Please could you give again the lines from the one holding "def InstrWords.wellFormed (p" through the final line of the data below, exactly, with no other lines?

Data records
>>>>>

-- ==== Sys2Proof/WellFormed.lean ====
section
/-! DEFINITION. Which instructions have an encoding. The only restrictions are that the modifiers `&` and `@`
exist in unconditional instructions alone (30_encoding.md R99, 93_implementation_defined.md U6) and that an
instruction has the operand words its modes ask for (R90). -/

namespace Sys2Proof

/-- Why a written instruction has no encoding. -/
inductive SyntaxError where
  /-- `&` on the x operand of a conditional instruction (R99). -/
  | srOnConditionalX
  /-- `@` on the x operand of a conditional instruction (R99). -/
  | ioOnConditionalX
  /-- `&` on the result of a conditional instruction (R99). -/
  | srOnConditionalZ
  /-- `@` on the result of a conditional instruction (R99). -/
  | ioOnConditionalZ
  /-- Not as many operand words as the modes ask for (R90). -/
  | operandCount
  deriving DecidableEq, Repr

/-- The number of operand words a source operand has: one, unless it is absent (R83, R84). -/
def Mode.words : Mode → Nat
  | .absent => 0
  | .immediate | .direct | .indirect => 1

/-- The number of operand words the result has: one for a direct or indirect address (R85). -/
def ResultMode.words : ResultMode → Nat
  | .none | .same => 0
  | .direct | .indirect => 1

/-- The number of operand words after the instruction word (R90). -/
def Format.operandCount (f : Format) : Nat :=
  f.x.mode.words + f.y.words + f.z.mode.words

/-- The length of an instruction in words (R90). -/
def Format.length (f : Format) : Nat := 1 + f.operandCount

/-- What is wrong with a format; empty for one that has an encoding. -/
def Format.errors (f : Format) : List SyntaxError :=
  match f.guard with
  | .tr => []
  | .cond _ =>
    (if f.x.sr then [.srOnConditionalX] else []) ++ (if f.x.io then [.ioOnConditionalX] else []) ++
    (if f.z.sr then [.srOnConditionalZ] else []) ++ (if f.z.io then [.ioOnConditionalZ] else [])

/-- The format has an encoding. -/
def Format.wellFormed (f : Format) : Bool := f.errors.isEmpty

/-- The instruction has an encoding. -/
def Instr.wellFormed (i : Instr) : Bool := i.format.wellFormed

/-- What is wrong with an instruction and its operand words. -/
def InstrWords.errors (p : InstrWords) : List SyntaxError :=
  p.instr.format.errors ++
    (if p.operands.length = p.instr.format.operandCount then [] else [.operandCount])

/-- The instruction with its operand words can stand in a program. -/
def InstrWords.wellFormed (p : InstrWords) : Bool := p.errors.isEmpty

end Sys2Proof
end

<<<<<

* **Your response**
def InstrWords.wellFormed (p : InstrWords) : Bool := p.errors.isEmpty

end Sys2Proof
end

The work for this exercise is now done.